The term "file" as we have described it paragraph above appeared in the history of computers very early. Usage can be tracked down to the year 1952, when punch cards where used.

A programming language without the capability to store and retrieve previously stored information would be hardly useful.

The most basic tasks involved in file manipulation are reading data from files and writing or appending data to files.

The syntax for reading and writing files in Python is similar to programming languages like C, C++ or Perl, but a lot easier to handle.

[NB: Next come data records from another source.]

-- ==== Sys2Proof/Machine/Crypto.lean ====
section
/-!
DEFINITION. Machine/Crypto.lean: the check values and cryptographic functions the spec names by their standards: CRC-8
(R87), CRC-32C (R169), SHA-256 and SHA-384 (FIPS 180-4), HMAC (FIPS 198-1), the KDF of R416 (SP 800-108r1), AES-256-GCM
(SP 800-38D) and ECDSA P-256 with RFC 6979 nonces (FIPS 186-5). The algorithms themselves are the standards'
(PRESUMED, notes/assumptions/10).
-/
namespace Sys2Proof.Machine

/-! ### Cyclic redundancy checks -/

/-- One byte step of CRC-8 SAE J1850, most significant bit first (R87). -/
def crc8Bits : Nat → Nat → Nat
  | 0, c => c
  | n + 1, c => crc8Bits n (if c.testBit 7 then ((c <<< 1) ^^^ 0x1D) % 256 else (c <<< 1) % 256)

/-- CRC-8 SAE J1850 over bytes (R87): initial 0xFF, polynomial 0x1D, final exclusive-or 0xFF. -/
def crc8 (l : List Byte) : Byte :=
  BitVec.ofNat 8 ((l.foldl (fun c b => crc8Bits 8 (c ^^^ b.toNat)) 0xFF) ^^^ 0xFF)

/-- Eight steps of a reflected 32-bit CRC. -/
def crcRBits (poly : Nat) : Nat → Nat → Nat
  | 0, c => c
  | n + 1, c => crcRBits poly n (if c.testBit 0 then (c >>> 1) ^^^ poly else c >>> 1)

/-- CRC-32C over bytes (R169): reflected polynomial 0x82F63B78, initial and final exclusive-or all ones. -/
def crc32c (l : List Byte) : Word :=
  BitVec.ofNat 32 ((l.foldl (fun c b => crcRBits 0x82F63B78 8 (c ^^^ b.toNat)) 0xFFFFFFFF) ^^^ 0xFFFFFFFF)

/-! ### SHA-256 and SHA-384 (FIPS 180-4)

Both are one construction over words of w bits. Their constants are one table: the fractional parts of the cube roots of the primes
in turn, to 64 bits for SHA-384 and, for the first 64 of them, to their upper 32 bits for SHA-256. So are their initial values, of
the square roots of the first primes, except that SHA-384 takes the ninth to sixteenth primes. -/

/-- Cube roots of primes 1 to 20: 64 bits of the fraction. -/
def firstPrimesCbrt : List Nat :=
  [0x428a2f98d728ae22, 0x7137449123ef65cd, 0xb5c0fbcfec4d3b2f, 0xe9b5dba58189dbbc,
   0x3956c25bf348b538, 0x59f111f1b605d019, 0x923f82a4af194f9b, 0xab1c5ed5da6d8118,
   0xd807aa98a3030242, 0x12835b0145706fbe, 0x243185be4ee4b28c, 0x550c7dc3d5ffb4e2,
   0x72be5d74f27b896f, 0x80deb1fe3b1696b1, 0x9bdc06a725c71235, 0xc19bf174cf692694,
   0xe49b69c19ef14ad2, 0xefbe4786384f25e3, 0x0fc19dc68b8cd5b5, 0x240ca1cc77ac9c65]

/-- Cube roots of primes 21 to 40: 64 bits of the fraction. -/
def secondPrimesCbrt : List Nat :=
  [0x2de92c6f592b0275, 0x4a7484aa6ea6e483, 0x5cb0a9dcbd41fbd4, 0x76f988da831153b5,
   0x983e5152ee66dfab, 0xa831c66d2db43210, 0xb00327c898fb213f, 0xbf597fc7beef0ee4,
   0xc6e00bf33da88fc2, 0xd5a79147930aa725, 0x06ca6351e003826f, 0x142929670a0e6e70,
   0x27b70a8546d22ffc, 0x2e1b21385c26c926, 0x4d2c6dfc5ac42aed, 0x53380d139d95b3df,
   0x650a73548baf63de, 0x766a0abb3c77b2a8, 0x81c2c92e47edaee6, 0x92722c851482353b]

/-- Cube roots of primes 41 to 60: 64 bits of the fraction. -/
def thirdPrimesCbrt : List Nat :=
  [0xa2bfe8a14cf10364, 0xa81a664bbc423001, 0xc24b8b70d0f89791, 0xc76c51a30654be30,
   0xd192e819d6ef5218, 0xd69906245565a910, 0xf40e35855771202a, 0x106aa07032bbd1b8,
   0x19a4c116b8d2d0c8, 0x1e376c085141ab53, 0x2748774cdf8eeb99, 0x34b0bcb5e19b48a8,
   0x391c0cb3c5c95a63, 0x4ed8aa4ae3418acb, 0x5b9cca4f7763e373, 0x682e6ff3d6b2b8a3,
   0x748f82ee5defb2fc, 0x78a5636f43172f60, 0x84c87814a1f0ab72, 0x8cc702081a6439ec]

/-- Cube roots of primes 61 to 80: 64 bits of the fraction. -/
def fourthPrimesCbrt : List Nat :=
  [0x90befffa23631e28, 0xa4506cebde82bde9, 0xbef9a3f7b2c67915, 0xc67178f2e372532b,
   0xca273eceea26619c, 0xd186b8c721c0c207, 0xeada7dd6cde0eb1e, 0xf57d4f7fee6ed178,
   0x06f067aa72176fba, 0x0a637dc5a2c898a6, 0x113f9804bef90dae, 0x1b710b35131c471b,
   0x28db77f523047d84, 0x32caab7b40c72493, 0x3c9ebe0a15c9bebc, 0x431d67c49c100d4c,
   0x4cc5d4becb3e42b6, 0x597f299cfc657e2a, 0x5fcb6fab3ad6faec, 0x6c44198c4a475817]

/-- The cube-root table. -/
def cbrtTable : List Nat := firstPrimesCbrt ++ (secondPrimesCbrt ++ (thirdPrimesCbrt ++ fourthPrimesCbrt))

/-- The upper half of each 64-bit entry. -/
def upperHalves (l : List Nat) : List Nat := l.map (fun x => x >>> 32)

/-- Rotation right of a w-bit word held as a number. -/
def rotr (w x n : Nat) : Nat := ((x >>> n) ||| (x <<< (w - n))) % 2 ^ w

/-- The parameters in which SHA-256 and SHA-512 differ: word width, rotation amounts, constants. -/
structure ShaPar where
  w : Nat
  bs0 : Nat × Nat × Nat
  bs1 : Nat × Nat × Nat
  ss0 : Nat × Nat × Nat
  ss1 : Nat × Nat × Nat
  k : List Nat
deriving DecidableEq, Repr

/-- The exclusive-or of three rotations. -/
def shaBig (p : ShaPar) (r : Nat × Nat × Nat) (x : Nat) : Nat := rotr p.w x r.1 ^^^ rotr p.w x r.2.1 ^^^ rotr p.w x r.2.2

/-- The exclusive-or of two rotations and a shift. -/
def shaSmall (p : ShaPar) (r : Nat × Nat × Nat) (x : Nat) : Nat := rotr p.w x r.1 ^^^ rotr p.w x r.2.1 ^^^ (x >>> r.2.2)

/-- The message schedule, newest word first: n further words. -/
def shaSched (p : ShaPar) : Nat → List Nat → List Nat
  | 0, l => l
  | n + 1, l =>
    shaSched p n (((shaSmall p p.ss1 (l.getD 1 0) + l.getD 6 0 + shaSmall p p.ss0 (l.getD 14 0) + l.getD 15 0) % 2 ^ p.w) :: l)

/-- One round on the working words a to h. -/
def shaRound (p : ShaPar) (v : List Nat) (kw : Nat × Nat) : List Nat :=
  match v with
  | [a, b, c, d, e, f, g, h] =>
    let t1 := h + shaBig p p.bs1 e + ((e &&& f) ^^^ ((2 ^ p.w - 1 - e) &&& g)) + kw.1 + kw.2
    let t2 := shaBig p p.bs0 a + ((a &&& b) ^^^ (a &&& c) ^^^ (b &&& c))
    [(t1 + t2) % 2 ^ p.w, a, b, c, (d + t1) % 2 ^ p.w, e, f, g]
  | _ => v

/-- The big-endian words of a block. -/
def shaWords (bytesPer : Nat) : Nat → List Byte → List Nat
  | 0, _ => []
  | n + 1, l => ofBytesBE (l.take bytesPer) :: shaWords bytesPer n (l.drop bytesPer)

/-- The compression of one block into the chaining words. -/
def shaBlock (p : ShaPar) (h : List Nat) (blk : List Byte) : List Nat :=
  let w := (shaSched p (p.k.length - 16) (shaWords (p.w / 8) 16 blk).reverse).reverse
  let v := (p.k.zip w).foldl (shaRound p) h
  (h.zip v).map (fun x => (x.1 + x.2) % 2 ^ p.w)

In our first example we want to show how to read data from a file. The way of telling Python that we want to read from a file is to use the open function. The first parameter is the name of the file we want to read and with the second parameter, assigned to the value "r", we are stating that we want to read from the file:

fobj = open("ad_lesbiam.txt", "r")
The "r" is optional. An open() command with just a filename is opened for reading per default. The open() function returns a file object, which offers attributes and methods.
fobj = open("ad_lesbiam.txt")
After we have finished working with a file, we have to close it again by using the file object method close():
fobj.close()

Now we want to finally open and read a file. The method rstrip() in the following example is used to strip of whitespaces (newlines included) from the right side of the string "line":
fobj = open("ad_lesbiam.txt")
for line in fobj:
    print(line.rstrip())
fobj.close()

If we save this script and call it, we get the following output, provided that the textfile is available:
$ python file_read.py 
V. ad Lesbiam

VIVAMUS mea Lesbia, atque amemus,
rumoresque senum severiorum
omnes unius aestimemus assis!
soles occidere et redire possunt:
nobis cum semel occidit breuis lux,
nox est perpetua una dormienda.
da mi basia mille, deinde centum,
dein mille altera, dein secunda centum,
deinde usque altera mille, deinde centum.
dein, cum milia multa fecerimus,
conturbabimus illa, ne sciamus,
aut ne quis malus inuidere possit,
cum tantum sciat esse basiorum.
(GAIUS VALERIUS CATULLUS)
By the way, the poem above is a love poem of Catull, who was hopelessly in love with a woman called Lesbia.



Write into a File

Writing to a file is as easy as reading from a file. To open a file for writing we use for the second parameter a "w" instead of a "r". To actually write the data into this file, we use the method write() of the file handle object.
Example for simultaneously reading and writing:

fobj_in = open("ad_lesbiam.txt")
fobj_out = open("ad_lesbiam2.txt","w")
i = 1
for line in fobj_in:
    print(line.rstrip())
    fobj_out.write(str(i) + ": " + line)
    i = i + 1
fobj_in.close()
fobj_out.close()

Every line of the input text file is prefixed by its line number. So the result looks like this:
$ more ad_lesbiam2.txt 
1: V. ad Lesbiam 
2: 
3: VIVAMUS mea Lesbia, atque amemus,
4: rumoresque senum severiorum
5: omnes unius aestimemus assis!
6: soles occidere et redire possunt:
7: nobis cum semel occidit breuis lux,
8: nox est perpetua una dormienda.
9: da mi basia mille, deinde centum,
10: dein mille altera, dein secunda centum,
11: deinde usque altera mille, deinde centum.
12: dein, cum milia multa fecerimus,
13: conturbabimus illa, ne sciamus,
14: aut ne quis malus inuidere possit,
15: cum tantum sciat esse basiorum.
16: (GAIUS VALERIUS CATULLUS)
There is one possible problem, which we have to point out: What happens if we open a file for writing, and this file already exists. You can consider yourself fortunate, if the content of this file was of no importance, or if you have a backup of it. Otherwise you have a problem, because as soon as an open() with a "w" has been executed the file will be removed. This is often what you want, but sometimes you just want to append to the file, like it's the case with logfiles.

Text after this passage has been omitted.